The tool performs the file synchronization based on MD5 hashes and filesize, so collision should be rare (if you really want you could just use the "s3cmd put" command to force blind overwriting of objects in your target bucket).
EDIT: Also make sure that you read the documentation on the site I linked for S3 Tools - there are different flags needed for whether you want files deleted locally to be deleted from the bucket or ignored etc.
回答2:
Alternatively, you can upload S3 via AWS CLI tool using the sync command.

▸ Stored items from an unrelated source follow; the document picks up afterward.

/-- One arrival (R139): `mask` is the operand of `barm`, `stay` says that the train waits for the flip. -/
def arrive (r : Iss) (a : Nat) (mask : Option Word) (stay : Bool) : M s Unit := do
  let t ← now
  let wh ← wheelM r
  let n := trainsOf t r.t
  let T := r.t.index
  let w := BarWord.ofNat (Bytes.read wh.local_ a 8)
  let bad (m : Nat) : Bool := m == 0 || 2 ^ n ≤ m
  if !w.valid || w.rsvd ≠ 0 || bad w.expect then raise eIllOperand
  else if (match mask with | some m => bad m.toNat | none => false) then raise eIllOperand
  else
    let w := match mask with
      | some m => if w.arrived = 0 && !w.masked then { w with members := m.toNat, masked := true } else w
      | none => w
    let members := if w.masked then w.members else w.expect
    let clash := mask.isSome != w.masked || (match mask with | some m => m.toNat != w.members | none => false)
      || !bitAt members T || bitAt w.arrived T
    if clash then do
      putBar r.t.wheel a { w with arrived := 0, members := 0, masked := false }
      barMaskOthers r.t.wheel T a w.arrived
      let y ← now
      updAll (trapUpds y r.id r.t r.t.here eBarMask r.t.em (BitVec.ofNat 64 a) false)
    else
      let arr := w.arrived + 2 ^ T
      if arr = members then do
        putBar r.t.wheel a { w with phase := (w.phase + 1) % 16, arrived := 0, members := 0, masked := false }
        wakeBarrier r.t.wheel a
        finishNow r id
      else do
        putBar r.t.wheel a { w with arrived := arr }
        if stay then modTrain r.id fun t => { t with wait := some ⟨.barrier a, false, 0⟩ }
        else finishNow r id

/-- A barrier instruction: an arrival waits until the train's accesses are performed (R141); a train that waits goes on once the phase has flipped. -/
def barrierInstr (i : Instr) (m : MemB) (mask : Option Src) (stay : Bool) : M s Unit := do
  let r ← beginMem i
  match r.t.wait with
  | some w => if w.woken then finishNow r id else stop .wait
  | none =>
    if r.t.inTx then unsupported r 0xFFFFFFFF
    else if !r.acts then finishNow r id
    else do
      let a ← barAddr r m
      let t ← now
      let c := t.core (t.coreOf r.t)
      need (r.t.fifo.isEmpty && r.t.loads.isEmpty &&
        (c.writesOf r.id).all fun w => w.kind == .store && w.acc.all fun a => a.attr == .cached) .wait
      arrive r a (mask.map r.x0) stay

def execBarw (g : Guard) (sb : Sb) (m : MemB) (s : State) : Out :=
  runM s (barrierInstr (.barw g sb m) m none true)
def execBara (g : Guard) (sb : Sb) (m : MemB) (s : State) : Out :=
  runM s (barrierInstr (.bara g sb m) m none false)
def execBarm (g : Guard) (sb : Sb) (m : MemB) (mask : Src) (s : State) : Out :=
  runM s (barrierInstr (.barm g sb m mask) m (some mask) true)

/-- `barinit`; the word's reserved bits keep what software wrote (R3). -/
def execBarinit (g : Guard) (sb : Sb) (m : MemB) (mask : Src) (s : State) : Out :=
  runM s do
    let r ← beginMem (.barinit g sb m mask)
    if r.t.inTx then unsupported r 0xFFFFFFFF
    else if !r.acts then finishNow r id
    else do
      let a ← barAddr r m
      let t ← now
      let v := (r.x0 mask).toNat
      if v = 0 || 2 ^ trainsOf t r.t ≤ v then raise eIllOperand
      else do
        match clobbered (waitedWords t r.t.wheel) ((List.range 8).map (a + ·)) with
        | some w => raiseAt eBarClobber r.t.em (BitVec.ofNat 64 w)
        | none => do
          let wh ← wheelM r
          putBar r.t.wheel a { BarWord.ofNat (Bytes.read wh.local_ a 8) with
            valid := true, masked := false, phase := 0, members := 0, arrived := 0, expect := v }
          finishNow r id

/-! ## Monitors (R142) -/

/-- Read at the serving point and arm the watch on the sector, in one step; it waits in place until no earlier write of the core to the bytes is unperformed. -/
def execMon (g : Guard) (sb : Sb) (w : AW) (acq : Bool) (m : MemB) (d : Dst) (s : State) : Out :=
  runM s do
    let r ← beginMem (.mon g sb w acq m d)
    if r.t.inTx then unsupported r 0xFFFFFFFF
    else if !r.acts then finishNow r id
    else do
      let addr := memAddrB r w.bytes m
      match ← settle r w.bytes kRead false addr r.one with
      | none => pure ()
      | some ([], faulted) =>
        makeAccess r (dstRegs (d, w.regs)) [] faulted false fun _ _ t => t
      | some (a :: _, _) => do
        let t ← now
        let k := t.coreOf r.t
        let c := t.core k
        need (!(r.t.fifo.any fun x => x.overlaps a.pa w.bytes) && !c.pending a.pa w.bytes
          && !(r.t.loads.any fun l => l.acc.any fun b => b.pa < a.pa + w.bytes && a.pa < b.pa + l.n)) .wait
        if t.ownerOf a.pa = some k then pure () else chimeCount k (t.tagOf (t.ctxOf r.t)) (t.ctxOf r.t) a.va.toNat
        let v ← homeRead (some k) a.pa w.bytes
        let t ← now
        let wts := (t.line a.pa).wts
        let c := t.core k
        upd (.core k { c with l1 := AMap.erase c.l1 (a.pa / 1024),
                              clock := if acq then max c.clock wts else c.clock })
        modTrain r.id fun t =>
          let t := lastPages t [a] 0
          let t := { t with watch := some ⟨a.pa / 128, wts, a.va, false, false⟩ }
          (r.retired t).setDst d 0xFFFFFFFF 0 (fun _ j => dwPart (BitVec.ofNat 64 v) j) w.regs
        if r.op = 0 then pure () else finishOp r.id r.op

/-- Return at once when no watch is armed, when it was hit or lost; else wait. The return clears the watch. -/
def execMwait (g : Guard) (sb : Sb) (s : State) : Out :=
  runM s do
    let r ← beginMem (.mwait g sb)
    if r.t.inTx then unsupported r 0xFFFFFFFF
    else if !r.acts then finishNow r id
    else
      match r.t.watch with
      | none => finishNow r id
      | some w =>
        if w.hit || w.lost then finishNow r fun t => { t with watch := none }
        else if r.t.wait.isSome then stop .wait
        else modTrain r.id fun t => { t with wait := some ⟨.monitor, false, 0⟩ }

/-! ## Prefetch, ownership and write-back (R143 to R145) -/

/-- The bytes of a line, relative to its start. -/
def lineBytes (mem : Bytes) (line : Nat) : Bytes :=
  (mem.filter fun kv => kv.1 / 1024 == line).map fun kv => (kv.1 % 1024, kv.2)

/-- Fill a line into a core's L1 with a new lease (R126). -/
def fillLine (core : Nat) (lease : Nat) (pa : Nat) : M s Unit := do
  recallOwner (some core) pa
  let t ← now
  let c := t.core core
  let l := t.line pa
  let rts := c.clock + lease
  upd (.line (pa / 1024) { l with rts := max l.rts rts })
  upd (.core core { c with l1 := AMap.set c.l1 (pa / 1024) ⟨lineBytes t.mem (pa / 1024), rts, l.wts⟩ })

/-- The core's L1 serves a load of a CACHED page's bytes: its sector is owned, or its line is held under a lease that lasts (R118, R126). -/
def l1Serves (s : State) (core pa : Nat) : Bool :=
  s.ownerOf pa == some core || (match AMap.get? (s.core core).l1 (pa / 1024) with
    | some l => (s.core core).clock ≤ l.rts
    | none => false)

/-- `prf` drops lanes that miss or lie on other than CACHED pages; CPOL 3 fills only the LLC (R143). A dropped lane counts no conflict of retention (log entry 66). Its fill is a sector access when the L1 does not serve the line. -/
def execPrf (g : Guard) (sb : Sb) (w : MW) (pol : Cpol) (m : Mem) (s : State) : Out :=
  runM s do
    let r ← beginMem (.prf g sb w pol m)
    let addr := memAddr r w.bytes m
    let t ← now
    let core := t.coreOf r.t
    let ctx := t.ctxOf r.t
    (lanesOf r.act).forM fun L => do
      let va := (addr L).toNat
      let y ← now
      if 2 ^ 55 ≤ va then pure ()
      else match y.laneX r.t L va kRead with
        | .ok e => do
          modTrain r.id fun t => lastPages t [⟨L, addr L, e.paOf va, e⟩] 0
          if y.attrOf e (e.paOf va) != .cached || (accessCause y (y.privDispatch r.t) false e va).isSome || pol == .fresh
              || l1Serves y core (e.paOf va) then pure ()
          else do
            chimeCount core (y.tagOf ctx) ctx va
            fillLine core (y.ctx ctx).lease.toNat (e.paOf va)
        | _ => pure ()
    finishNow r id
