-- ==== Sys2Proof/Machine/Issue.lean ====
section
/-! DEFINITION. The Escapement and the issue of one word: readiness, the ranking of trains, fetching and decoding a clause header, decoding the word a train stands at (R43 to R47, R69). -/

namespace Sys2Proof.Machine

variable {s : State}

/-! ## Fetching a clause (R44) -/

/-- What fetching one word at a VA finds. -/
inductive Fetch where
  | word (w : DWord)
  /-- no fetch is allowed: the cause, and the value it reports: the word where memory holds it, the VA where its host is gone (R374) -/
  | refused (cause : Byte) (w : Option DWord)
  | park (f : XlFault)
  | miss (page : Nat)
  deriving DecidableEq, Repr

/-- What fetching one word at a VA finds (R44). A page whose placement does not fit raises E_PLACEMENT as for any access (log entry 67). -/
def fetchWord (s : State) (t : Train) (va : Nat) : Fetch :=
  let page := va / 65536 * 65536
  if 2 ^ 55 ≤ va then .refused ePerm none
  else
    let found := s.findTlb none (s.coreOf t) (s.tagOf (s.ctxOf t)) va
    let held (e : Tlb) : DWord := BitVec.ofNat 64 (Bytes.read s.mem (e.paOf va) 8)
    match t.xl.find? fun f => f.page == page with
    | some f => if f.present then .refused ePerm none else .park f
    | none =>
      match found with
      | none => .miss page
      | some e =>
        match accessCause s false false e va with
        | some c =>
          .refused c (if c = eHostGone then some (BitVec.ofNat 64 va)
            else match s.region (e.paOf va) with
              | .gddr | .fabric => some (held e)
              | _ => none)
        | none => if e.x then .word (held e) else .refused ePerm (some (held e))

/-- The class an instruction word of a clause is decoded in, and whether it may be one of the instructions that must stand last (R60, R232). -/
def wordClass (h : Header) (i : Nat) : Cls × Bool :=
  if i = h.count && h.tailc then (.C, false) else (h.cls, i = h.count)

/-- What the train finds at the header it stands at. -/
inductive Peek where
  /-- the clause can begin -/
  | clause (c : Clause)
  /-- the clause waits for a scoreboard or a register (R47) -/
  | blocked
  /-- a trap at the header: cause, the header word where it could be read, next header -/
  | trap (cause : Byte) (tval : Option DWord) (tnext : DWord)
  | park (f : XlFault)
  | miss (page : Nat)
  deriving DecidableEq, Repr

/-- Fetch the words of a clause. -/
def fetchWords (s : State) (t : Train) (va : Nat) : Nat → Except Fetch (List DWord)
  | 0 => .ok []
  | n + 1 =>
    match fetchWord s t va with
    | .word w =>
      match fetchWords s t (va + 8) n with
      | .ok ws => .ok (w :: ws)
      | .error e => .error e
    | f => .error f

/-- Registers of a word that decodes; a word that does not traps when the clause reaches it. -/
def wordUse (h : Header) (i : Nat) (w : DWord) : Option Use :=
  match decodeWord (wordClass h i).1 (wordClass h i).2 w with
  | .ok x => some (instrUse x)
  | .error _ => none

/-- The word that a clause stands at names one of some registers. -/
def Clause.names (c : Clause) (l : List Reg) : Bool :=
  match (decodeHeader c.word).bind fun h => wordUse h c.idx c.cur with
  | some u => l.any (u.regs.contains ·)
  | none => false

/-! ## Engine queues that may be full (R11, R12, R248, R298) -/

/-- An operation stands in the matrix queue of a context on a core. -/
def mxIn (t : State) (core ctx : Nat) (e : EngineOp) : Bool :=
  match AMap.get? t.trains e.train with
  | some x => t.coreOf x == core && t.ctxOf x == ctx
  | none => false

def mxQueue (t : State) (core ctx : Nat) : AMap EngineOp := t.matrix.filter fun kv => mxIn t core ctx kv.2

/-- Jobs of a core that are not complete. -/
def coreJobs (t : State) (core : Nat) : AMap Job := t.jobs.filter fun kv => kv.2.core == core

/-- Copy collectives that a core's wheels assemble. -/
def assembling (t : State) (core : Nat) : Nat :=
  ((t.wheels.filter fun kv => kv.2.core == core).map fun kv => kv.2.colls.length).foldl (· + ·) 0

/-- The checker holds 64 incomplete jobs (R12). -/
def checkerFull (t : State) (core : Nat) : Bool := 64 ≤ (coreJobs t core).length + assembling t core

/-- Class X instructions that run as jobs (R288, R295). R293 does not say whether the local reads of a `tloop` take part in the checker: the model keeps them out (DESIGN CHOICE, log entry 84). -/
def isTileJob : Instr → Bool
  | .tld .. | .tst .. | .tdrain .. => true
  | _ => false

/-- Ring instructions, whose transfers are jobs (R262). -/
def isTransfer : Instr → Bool
  | .rbind .. | .rrel .. => true
  | _ => false

/-- The matrix queue of a train takes no further instruction, or the checker no further job. R298 gives a tenant of a split array 16 class X instructions and the spec gives no depth for a whole one: the model uses 16 there too (DESIGN CHOICE, log entry 83). -/
def mxFull (s : State) (t : Train) (i : Instr) : Bool :=
  16 ≤ (mxQueue s (s.coreOf t) (s.ctxOf t)).length || (isTileJob i && checkerFull s (s.coreOf t))

/-- A copy of the train would open a collective, and the wheel assembles four already or the checker takes no further job. -/
def copyFull (s : State) (t : Train) : Bool :=
  match s.wheelOf t with
  | none => false
  | some w => !(w.colls.any fun c => c.k == t.copies) && (4 ≤ w.colls.length || checkerFull s w.core)

/-- The engine queue that an instruction of a class enters is full (R11). -/
def queueFull (s : State) (t : Train) (c : Cls) (i : Instr) : Bool :=
  c == .X && mxFull s t i || match i with
    | .cpy .. | .cpym .. | .cpt .. | .cpg .. => copyFull s t
    | .wsld .. | .rbind .. | .rrel .. => checkerFull s (s.coreOf t)
    | _ => false

/-- A clause waits while a scoreboard of WAITSB is busy, a register it names is the destination of an incomplete instruction, or the engine queue that one of its instructions enters is full (R11, R47, R69). A queue that fills up while the clause is open holds its instruction in place (log entry 68). -/
def clauseBlocked (s : State) (t : Train) (h : Header) (ws : List DWord) : Bool :=
  ((List.range 8).any fun i => h.waitsb.getLsbD i && t.sbCount (BitVec.ofNat 3 i) != 0) ||
    (!t.inTx && ws.zipIdx.any fun x => match decodeWord (wordClass h x.2).1 (wordClass h x.2).2 x.1 with
      | .ok i => queueFull s t (wordClass h x.2).1 i
      | .error _ => false) ||
    (!t.inflight.isEmpty && (ws.zipIdx.any fun x => match wordUse h x.2 x.1 with
      | some u => t.interlocked u 0
      | none => false))

/-- The header after the one at `pc`, whose word is `w` (Table 4-6). -/
def hdrNext (pc w : DWord) : DWord := pc + BitVec.ofNat 64 (8 * ((w.extractLsb' 56 4).toNat + 2))

/-- A fetch that stops at the header. Where the header cannot be read, its word is a free value and there is no next header (log entry 13). A gone host's page is an access whose VA is the value (R374). -/
def fetchStop (f : Fetch) (pc : DWord) (hdr : Option DWord) : Peek :=
  match f with
  | .word _ => .blocked
  | .refused c w =>
    if c = eHostGone then .trap c w (match hdr with | some x => hdrNext pc x | none => pc)
    else match hdr.or w with
      | some x => .trap c (some x) (hdrNext pc x)
      | none => .trap c none pc
  | .park x => .park x
  | .miss p => .miss p

/-- Fetch and decode the header a train stands at, and check whether its clause can begin (R43 to R47). -/
def peekClause (s : State) (t : Train) : Peek :=
  match fetchWord s t t.pc.toNat with
  | .word w =>
    match decodeHeader w with
    | none => .trap eIllClause (some w) (hdrNext t.pc w)
    | some h =>
      if h.cls == .Z && !s.privOf t then .trap ePriv (some w) (hdrNext t.pc w)
      else
        match fetchWords s t (t.pc.toNat + 8) (h.count + 1) with
        | .error f => fetchStop f t.pc (some w)
        | .ok ws =>
          match t.resume with
          | some a =>
            let k := (a - t.pc).toNat / 8
            if k = 0 || h.count + 1 < k then .trap eIllClause (some w) (hdrNext t.pc w)
            else .clause { hdr := t.pc, word := w, words := ws, idx := k - 1, latches := [], resumed := true }
          | none =>
            if clauseBlocked s t h ws then .blocked
            else .clause { hdr := t.pc, word := w, words := ws, idx := 0, latches := [], resumed := false }
  | f => fetchStop f t.pc none

/-! ## Readiness and ranking (R69) -/

/-- A deferred trap the train takes at this point (R204): the first in issue order, once its point has come, and no later one before it (log entry 80); those of instructions issued before trap mode wait while it lasts, and all of them for the end of a bracket whose `txend` is on its way (R227). -/
def Train.dueTrap (t : Train) : Option Deferred :=
  if t.resume.isSome || t.tx.ending.isSome then none
  else match t.deferred.find? fun d => d.inTm || !t.trap.tm with
    | some d => if t.clause.isNone || d.early then some d else none
    | none => none

/-- The context's trains may run. -/
def ctxRuns (s : State) (c : Nat) : Bool := !(s.ctx c).stopped && !(s.ctx c).preempt

/-- Every train of the context has stopped: its engine work stands at a checkpoint (R78). -/
def frozen (s : State) (c : Nat) : Bool := (s.ctx c).stopped

/-- The train is not held by a wait, a park, a stop or an engine it must follow. -/
def Train.free (s : State) (t : Train) : Bool :=
  !t.ending && !t.stopped && (ctxRuns s (s.ctxOf t) || (t.clause.isSome && !frozen s (s.ctxOf t))) && (t.gate.isNone || t.clause.isSome) && !t.tokenWait && t.tx.ending.isNone
    && (match t.wait with | some w => w.woken | none => true)
    && (match t.park with | some p => !p.faulted || p.resume != 0 | none => true)
    && (match s.dispatchOf t with | some d => d.failed.isNone || t.clause.isSome | none => false)
    && t.dueTrap.isNone

/-- The train stays at its instruction or header until some walk ends. -/
def walking (s : State) (id : Nat) : Bool := s.walks.any fun kv => kv.2.waiters.any fun w => w.train == id && w.stays

def trainReady (s : State) (id : Nat) (t : Train) : Bool :=
  t.free s && (t.clause.isSome ||
    (match peekClause s t with
     | .blocked => false
     | .miss _ => !walking s id
     | _ => true))

/-- Rank of a train, smaller first: waited 4,096 cycles (longest first), role priority, clauses since release, age of the wheel, train index. -/
def rankKeys (s : State) (t : Train) : List Nat :=
  let (sub, prio) := match s.dispatchOf t with
    | some d => (d.order, d.launch.rolePrio t.index)
    | none => (0, 0)
  let w := match s.wheelOf t with
    | some w => w.index
    | none => 0
  [if 4096 ≤ t.readyAge then 0 else 1, if 4096 ≤ t.readyAge then 2 ^ 64 - t.readyAge else 0, 3 - prio, t.retired,
   sub, w, t.index]

def lexLt : List Nat → List Nat → Bool
  | a :: as, b :: bs => a < b || (a == b && lexLt as bs)
  | _, _ => false

/-- The first train in rank order. -/
def bestTrain (s : State) (l : List (Nat × Train)) : Option Nat :=
  (l.foldl (fun (b : Option (Nat × List Nat)) kv =>
    let k := rankKeys s kv.2
    match b with
    | none => some (kv.1, k)
    | some x => if lexLt k x.2 then some (kv.1, k) else b) none).map (·.1)

/-- Ready trains of a core that hold no other port. -/
def candidates (s : State) (core : Nat) (other : Option Nat) : List (Nat × Train) :=
  s.trains.filter fun kv => s.coreOf kv.2 == core && other != some kv.1 && trainReady s kv.1 kv.2
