/-! ## Slices (R248 to R253) -/

/-- The (receiver, destination sector) pairs in which a slice writes (R257). -/
def slicePairs (core ctx : Nat) (priv : Bool) (x : Slice) : M s Nat := do
  let l ← (x.moves fun _ => 0).mapM fun mv => do
    match (← elemTry core ctx priv x.dst (x.off mv.1) mv.2.2).1 with
    | some a => pure ((List.range (2 ^ x.dst.esize)).map fun i => (mv.1, (a + i) / 128))
    | none => pure []
  pure l.flatten.dedup.length

/-- The bytes a slice writes, by receiver, and the bytes it reads (R250 to R253). -/
def sliceBytes (core ctx : Nat) (priv : Bool) (x : Slice) :
    M s (List (Nat × Nat × ByteSrc) × List Nat × Option Byte) := do
  let n := (x.ext.getD (x.src.ndim - 1) 0)
  let idx ← if x.kind == .cpg then (List.range n).mapM fun m => do
      let v ← engineRead core ctx priv false (x.idx + 4 * m) 4
      pure (signedOf 32 v)
    else pure []
  let es := 2 ^ x.dst.esize
  let parts ← (x.moves fun m => idx.getD m 0).mapM fun mv => do
    let d ← elemTry core ctx priv x.dst (x.off mv.1) mv.2.2
    let a ← elemTry core ctx priv x.src 0 mv.2.1
    let reads := match a.1 with
      | some a => (List.range es).map fun i => a + i
      | none => []
    let writes := match d.1 with
      | some d => (List.range es).map fun i =>
          (mv.1, d + i, match a.1 with
            | some a => ByteSrc.mem (spaceOf x.src) (a + i)
            | none => ByteSrc.zero)
      | none => []
    pure (writes, reads, d.2.or a.2)
  pure ((parts.map (·.1)).flatten, (parts.map (·.2.1)).flatten, (parts.filterMap (·.2.2)).head?)

/-- The box record of a copy and its checks (R249, R251, R253). -/
def readSlice (core ctx : Nat) (priv : Bool) (base : Slice) (va : Nat) : M s Slice := do
  if va % 16 ≠ 0 then stop (.trap eMisalign none none)
  else do
    let v ← readWords core ctx priv va (if base.kind == .cpym || base.kind == .cpg then 8 else 6)
    let x := { base with
      srcOrg := (four v 0 32).map (signedOf 32), dstOrg := (four v 128 32).map (signedOf 32), ext := four v 256 32,
      nrecv := if base.kind == .cpym then bits v 384 32 else 1, own := bits v 416 32, rstride := signedOf 64 (bits v 448 64), idx := bits v 384 64 }
    let bad := (List.range 4).any fun k =>
      (x.src.ndim ≤ k && (x.srcOrg.getD k 0 != 0 || x.ext.getD k 0 != 0)) || (x.dst.ndim ≤ k && x.dstOrg.getD k 0 != 0)
    if bad || x.src.esize ≠ x.dst.esize then stop (.trap eIllOperand none none)
    else if x.kind == .cpt && (3 ≤ x.src.esize || x.src.ndim == 1 || x.dst.ndim == 1) then
      stop (.trap eIllOperand none none)
    else if x.kind == .cpym && (x.nrecv == 0 || 16 < x.nrecv) then stop (.trap eIllOperand none none)
    else if x.kind == .cpg && x.idx % 4 != 0 then stop (.trap eMisalign none none)
    else pure x

/-- The instruction that completes a collective: the last issued. -/
def lastOp (l : List Nat) : Nat := l.foldl max 0

/-- What the slices of a collective agree in (R249): kind, barrier and both layout VAs. -/
def Slice.agrees (x y : Slice) : Bool := x.kind == y.kind && x.tb == y.tb && x.ls == y.ls && x.ld == y.ld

aws s3 sync local_folder s3://bucket-name
You can use this method to batch upload files to S3 very fast.
回答3:
To add on to what everyone is saying, if you want your java code (instead of the CLI) to do this without having to put all of the files in a single directory, you can create a list of files to upload and then supply that list to the AWS TransferManager's uploadFileList method.
https://docs.aws.amazon.com/AWSJavaSDK/latest/javadoc/com/amazonaws/services/s3/transfer/TransferManager.html#uploadFileList-java.lang.String-java.lang.String-java.io.File-java.util.List-
回答4:
One file (or part of a file) = one HTTP request, but the Java API now supports efficient multiple file upload without having to write the multithreading on your own, by using TransferManager
回答5:
If you want to use Java program to do it you can do:
public void uploadFolder(String bucket, String path, boolean includeSubDirectories) {
File dir = new File(path);
MultipleFileUpload upload = transferManager.uploadDirectory(bucket, "", dir, includeSubDirectories);
try {
upload.waitForCompletion();
} catch (InterruptedException e) {
e.printStackTrace();
}
}
Creation of s3client and transfer manager to connect to local S3 if you wish to test is as below:
AWSCredentials credentials = new BasicAWSCredentials(accessKey, token);
s3Client = new AmazonS3Client(credentials); // This is deprecated but you can create using standard beans provided by spring/aws
s3Client.setEndpoint("http://127.0.0.1:9000");//If you wish to connect to local S3 using minio etc...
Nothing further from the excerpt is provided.